> YOUR GOAL: Return, word for word, only the lines of the data below that lie between the line with "a replay. -/" and the line with "exactly once. -/", those two lines included.

= = =

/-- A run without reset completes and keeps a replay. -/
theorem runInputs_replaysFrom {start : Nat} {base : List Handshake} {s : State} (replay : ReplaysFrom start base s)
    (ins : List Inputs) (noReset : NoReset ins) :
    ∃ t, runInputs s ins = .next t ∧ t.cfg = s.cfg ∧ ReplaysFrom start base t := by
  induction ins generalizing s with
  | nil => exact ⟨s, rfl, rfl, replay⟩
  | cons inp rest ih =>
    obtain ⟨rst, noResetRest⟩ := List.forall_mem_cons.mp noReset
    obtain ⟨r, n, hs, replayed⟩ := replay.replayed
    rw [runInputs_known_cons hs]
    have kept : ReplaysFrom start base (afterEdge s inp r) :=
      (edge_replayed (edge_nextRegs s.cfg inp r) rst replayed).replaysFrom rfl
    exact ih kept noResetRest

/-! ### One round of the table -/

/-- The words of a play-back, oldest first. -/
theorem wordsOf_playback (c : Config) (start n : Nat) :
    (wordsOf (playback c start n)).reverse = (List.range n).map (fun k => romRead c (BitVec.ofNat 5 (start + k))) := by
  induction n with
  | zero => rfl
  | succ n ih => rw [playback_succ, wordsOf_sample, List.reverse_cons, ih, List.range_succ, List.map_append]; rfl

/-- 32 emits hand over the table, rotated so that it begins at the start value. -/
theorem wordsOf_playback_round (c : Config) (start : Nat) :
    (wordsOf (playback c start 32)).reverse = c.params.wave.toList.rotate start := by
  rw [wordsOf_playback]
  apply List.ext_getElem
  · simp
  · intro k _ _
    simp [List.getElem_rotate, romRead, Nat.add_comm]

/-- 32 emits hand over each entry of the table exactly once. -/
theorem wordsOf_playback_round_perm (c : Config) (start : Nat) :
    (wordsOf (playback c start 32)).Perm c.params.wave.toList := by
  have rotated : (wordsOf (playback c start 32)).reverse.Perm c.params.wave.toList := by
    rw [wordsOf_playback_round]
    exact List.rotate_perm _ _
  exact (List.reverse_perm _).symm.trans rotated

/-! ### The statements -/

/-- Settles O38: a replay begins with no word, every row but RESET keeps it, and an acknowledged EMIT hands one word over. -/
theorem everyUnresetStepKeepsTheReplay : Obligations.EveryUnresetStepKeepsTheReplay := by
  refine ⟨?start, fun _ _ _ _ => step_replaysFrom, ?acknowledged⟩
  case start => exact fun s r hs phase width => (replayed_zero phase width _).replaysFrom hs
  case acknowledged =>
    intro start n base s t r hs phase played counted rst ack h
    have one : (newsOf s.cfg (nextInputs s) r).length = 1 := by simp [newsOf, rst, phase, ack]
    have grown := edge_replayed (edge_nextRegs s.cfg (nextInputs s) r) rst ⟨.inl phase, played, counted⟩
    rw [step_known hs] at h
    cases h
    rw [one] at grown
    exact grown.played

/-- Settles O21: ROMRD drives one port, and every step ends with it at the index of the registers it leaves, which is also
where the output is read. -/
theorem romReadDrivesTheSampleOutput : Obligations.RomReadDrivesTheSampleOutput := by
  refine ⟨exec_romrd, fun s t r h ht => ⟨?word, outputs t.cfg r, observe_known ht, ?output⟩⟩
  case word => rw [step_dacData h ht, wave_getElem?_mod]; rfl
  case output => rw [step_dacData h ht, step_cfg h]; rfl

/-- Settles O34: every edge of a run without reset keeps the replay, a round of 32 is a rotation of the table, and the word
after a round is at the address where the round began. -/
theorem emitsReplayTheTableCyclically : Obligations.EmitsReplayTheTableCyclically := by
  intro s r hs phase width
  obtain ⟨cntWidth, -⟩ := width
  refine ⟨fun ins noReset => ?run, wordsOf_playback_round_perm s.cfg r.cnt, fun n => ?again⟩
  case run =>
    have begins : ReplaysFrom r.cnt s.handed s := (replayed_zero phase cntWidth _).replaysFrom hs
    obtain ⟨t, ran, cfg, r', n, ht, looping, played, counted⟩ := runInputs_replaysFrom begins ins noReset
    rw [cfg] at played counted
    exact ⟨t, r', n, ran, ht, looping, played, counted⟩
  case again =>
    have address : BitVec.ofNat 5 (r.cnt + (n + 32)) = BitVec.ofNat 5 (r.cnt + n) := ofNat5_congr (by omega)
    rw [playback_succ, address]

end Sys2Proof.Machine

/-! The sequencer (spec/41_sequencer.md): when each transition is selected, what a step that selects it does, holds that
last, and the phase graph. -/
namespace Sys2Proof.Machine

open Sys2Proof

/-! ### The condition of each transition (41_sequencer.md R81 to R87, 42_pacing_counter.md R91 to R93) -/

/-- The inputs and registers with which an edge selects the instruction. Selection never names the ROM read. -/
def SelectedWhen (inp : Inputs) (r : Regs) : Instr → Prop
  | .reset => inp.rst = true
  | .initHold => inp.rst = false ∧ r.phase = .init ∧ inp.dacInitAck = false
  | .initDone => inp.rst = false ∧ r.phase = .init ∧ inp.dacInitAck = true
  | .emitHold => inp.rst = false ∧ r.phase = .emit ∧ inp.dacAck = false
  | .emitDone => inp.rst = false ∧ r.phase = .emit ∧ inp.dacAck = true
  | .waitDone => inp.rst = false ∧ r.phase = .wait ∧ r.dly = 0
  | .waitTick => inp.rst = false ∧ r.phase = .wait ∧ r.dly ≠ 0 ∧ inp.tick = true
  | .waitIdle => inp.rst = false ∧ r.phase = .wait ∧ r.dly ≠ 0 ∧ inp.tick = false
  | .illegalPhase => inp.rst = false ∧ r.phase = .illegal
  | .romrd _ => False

= = =

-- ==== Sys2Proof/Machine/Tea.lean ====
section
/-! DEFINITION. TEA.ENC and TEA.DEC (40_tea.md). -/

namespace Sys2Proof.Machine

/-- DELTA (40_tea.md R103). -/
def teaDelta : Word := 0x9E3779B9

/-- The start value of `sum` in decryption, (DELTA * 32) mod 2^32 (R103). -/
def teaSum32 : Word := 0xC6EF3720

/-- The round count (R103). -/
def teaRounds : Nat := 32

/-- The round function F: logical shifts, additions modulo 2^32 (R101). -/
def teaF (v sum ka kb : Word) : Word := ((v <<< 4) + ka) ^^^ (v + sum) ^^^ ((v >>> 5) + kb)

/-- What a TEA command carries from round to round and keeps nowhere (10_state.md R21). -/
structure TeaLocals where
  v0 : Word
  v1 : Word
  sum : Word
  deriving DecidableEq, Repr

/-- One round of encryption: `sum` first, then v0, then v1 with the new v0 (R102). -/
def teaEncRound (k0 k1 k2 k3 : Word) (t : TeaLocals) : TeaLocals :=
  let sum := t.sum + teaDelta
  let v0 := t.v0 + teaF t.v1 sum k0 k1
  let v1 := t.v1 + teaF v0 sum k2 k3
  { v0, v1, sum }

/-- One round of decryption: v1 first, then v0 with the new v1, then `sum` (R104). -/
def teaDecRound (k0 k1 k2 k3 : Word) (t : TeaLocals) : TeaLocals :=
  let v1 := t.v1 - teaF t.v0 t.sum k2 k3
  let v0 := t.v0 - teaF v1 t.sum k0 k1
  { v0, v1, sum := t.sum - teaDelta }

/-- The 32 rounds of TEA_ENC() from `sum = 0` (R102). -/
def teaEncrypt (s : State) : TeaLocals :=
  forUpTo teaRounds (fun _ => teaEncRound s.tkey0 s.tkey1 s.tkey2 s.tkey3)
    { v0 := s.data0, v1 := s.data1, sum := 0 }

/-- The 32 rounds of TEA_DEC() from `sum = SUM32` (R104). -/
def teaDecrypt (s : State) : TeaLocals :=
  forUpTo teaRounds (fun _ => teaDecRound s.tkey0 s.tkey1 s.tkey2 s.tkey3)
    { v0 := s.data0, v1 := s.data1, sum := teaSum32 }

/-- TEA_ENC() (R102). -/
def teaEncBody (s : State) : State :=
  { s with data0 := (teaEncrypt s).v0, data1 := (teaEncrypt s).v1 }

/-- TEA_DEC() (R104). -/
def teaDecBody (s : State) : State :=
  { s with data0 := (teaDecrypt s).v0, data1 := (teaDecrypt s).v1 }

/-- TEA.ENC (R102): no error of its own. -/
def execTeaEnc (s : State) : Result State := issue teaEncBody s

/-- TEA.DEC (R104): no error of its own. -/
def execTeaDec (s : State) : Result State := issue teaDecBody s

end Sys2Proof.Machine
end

= = =

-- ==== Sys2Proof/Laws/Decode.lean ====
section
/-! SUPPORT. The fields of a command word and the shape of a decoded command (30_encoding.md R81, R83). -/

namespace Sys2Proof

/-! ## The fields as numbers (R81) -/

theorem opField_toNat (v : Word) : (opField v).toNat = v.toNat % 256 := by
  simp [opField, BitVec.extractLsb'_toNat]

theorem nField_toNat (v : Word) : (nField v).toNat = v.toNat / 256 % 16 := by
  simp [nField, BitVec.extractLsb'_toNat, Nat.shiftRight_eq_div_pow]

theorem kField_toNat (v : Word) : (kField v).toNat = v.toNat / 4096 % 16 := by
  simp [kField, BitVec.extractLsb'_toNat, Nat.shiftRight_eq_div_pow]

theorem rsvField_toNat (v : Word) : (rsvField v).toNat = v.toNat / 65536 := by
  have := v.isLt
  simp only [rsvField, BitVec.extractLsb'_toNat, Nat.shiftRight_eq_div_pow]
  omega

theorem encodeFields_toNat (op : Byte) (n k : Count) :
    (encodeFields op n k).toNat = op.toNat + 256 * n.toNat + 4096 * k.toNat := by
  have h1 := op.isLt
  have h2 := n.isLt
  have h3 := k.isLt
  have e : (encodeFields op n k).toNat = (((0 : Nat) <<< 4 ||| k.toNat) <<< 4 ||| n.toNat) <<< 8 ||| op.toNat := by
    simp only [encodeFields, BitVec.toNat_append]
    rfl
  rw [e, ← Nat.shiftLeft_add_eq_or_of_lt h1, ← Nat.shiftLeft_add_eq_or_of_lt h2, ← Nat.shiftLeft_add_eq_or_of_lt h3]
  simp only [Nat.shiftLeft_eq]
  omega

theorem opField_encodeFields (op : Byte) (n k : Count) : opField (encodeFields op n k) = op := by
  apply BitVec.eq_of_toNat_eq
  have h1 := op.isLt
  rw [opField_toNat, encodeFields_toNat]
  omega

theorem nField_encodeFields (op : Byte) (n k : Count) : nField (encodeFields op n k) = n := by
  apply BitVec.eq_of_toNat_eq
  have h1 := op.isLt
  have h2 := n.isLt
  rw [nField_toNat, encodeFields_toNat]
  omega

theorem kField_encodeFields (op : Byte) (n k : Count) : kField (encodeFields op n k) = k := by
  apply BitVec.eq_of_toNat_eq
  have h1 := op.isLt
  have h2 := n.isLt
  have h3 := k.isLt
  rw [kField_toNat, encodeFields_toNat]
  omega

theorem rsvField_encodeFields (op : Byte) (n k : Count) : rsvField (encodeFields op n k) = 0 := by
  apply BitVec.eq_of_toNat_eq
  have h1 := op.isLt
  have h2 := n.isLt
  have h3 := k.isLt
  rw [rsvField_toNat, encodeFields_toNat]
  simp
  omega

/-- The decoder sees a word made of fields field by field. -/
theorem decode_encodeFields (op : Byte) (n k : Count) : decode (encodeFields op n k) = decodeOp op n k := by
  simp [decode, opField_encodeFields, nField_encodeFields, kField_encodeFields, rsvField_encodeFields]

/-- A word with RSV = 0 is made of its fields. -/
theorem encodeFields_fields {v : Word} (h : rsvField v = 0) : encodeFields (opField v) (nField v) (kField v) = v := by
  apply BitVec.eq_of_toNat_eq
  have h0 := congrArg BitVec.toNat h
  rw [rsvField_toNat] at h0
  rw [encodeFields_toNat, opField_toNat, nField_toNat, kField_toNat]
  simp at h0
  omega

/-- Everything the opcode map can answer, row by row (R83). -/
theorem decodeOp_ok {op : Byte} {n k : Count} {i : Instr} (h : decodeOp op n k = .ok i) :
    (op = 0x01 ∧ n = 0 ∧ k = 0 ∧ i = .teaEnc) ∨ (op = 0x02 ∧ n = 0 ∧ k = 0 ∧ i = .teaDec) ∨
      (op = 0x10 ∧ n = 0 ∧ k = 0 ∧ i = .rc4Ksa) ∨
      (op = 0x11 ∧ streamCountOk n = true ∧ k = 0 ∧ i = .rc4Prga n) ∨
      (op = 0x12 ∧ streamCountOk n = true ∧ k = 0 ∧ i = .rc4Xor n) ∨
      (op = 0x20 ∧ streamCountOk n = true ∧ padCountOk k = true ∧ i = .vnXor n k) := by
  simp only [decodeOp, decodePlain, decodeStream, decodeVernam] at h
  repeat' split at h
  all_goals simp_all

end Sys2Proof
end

= = =

> EXERCISE RESULT:
/-- A run without reset completes and keeps a replay. -/
theorem runInputs_replaysFrom {start : Nat} {base : List Handshake} {s : State} (replay : ReplaysFrom start base s)
    (ins : List Inputs) (noReset : NoReset ins) :
    ∃ t, runInputs s ins = .next t ∧ t.cfg = s.cfg ∧ ReplaysFrom start base t := by
  induction ins generalizing s with
  | nil => exact ⟨s, rfl, rfl, replay⟩
  | cons inp rest ih =>
    obtain ⟨rst, noResetRest⟩ := List.forall_mem_cons.mp noReset
    obtain ⟨r, n, hs, replayed⟩ := replay.replayed
    rw [runInputs_known_cons hs]
    have kept : ReplaysFrom start base (afterEdge s inp r) :=
      (edge_replayed (edge_nextRegs s.cfg inp r) rst replayed).replaysFrom rfl
    exact ih kept noResetRest

/-! ### One round of the table -/

/-- The words of a play-back, oldest first. -/
theorem wordsOf_playback (c : Config) (start n : Nat) :
    (wordsOf (playback c start n)).reverse = (List.range n).map (fun k => romRead c (BitVec.ofNat 5 (start + k))) := by
  induction n with
  | zero => rfl
  | succ n ih => rw [playback_succ, wordsOf_sample, List.reverse_cons, ih, List.range_succ, List.map_append]; rfl

/-- 32 emits hand over the table, rotated so that it begins at the start value. -/
theorem wordsOf_playback_round (c : Config) (start : Nat) :
    (wordsOf (playback c start 32)).reverse = c.params.wave.toList.rotate start := by
  rw [wordsOf_playback]
  apply List.ext_getElem
  · simp
  · intro k _ _
    simp [List.getElem_rotate, romRead, Nat.add_comm]

/-- 32 emits hand over each entry of the table exactly once. -/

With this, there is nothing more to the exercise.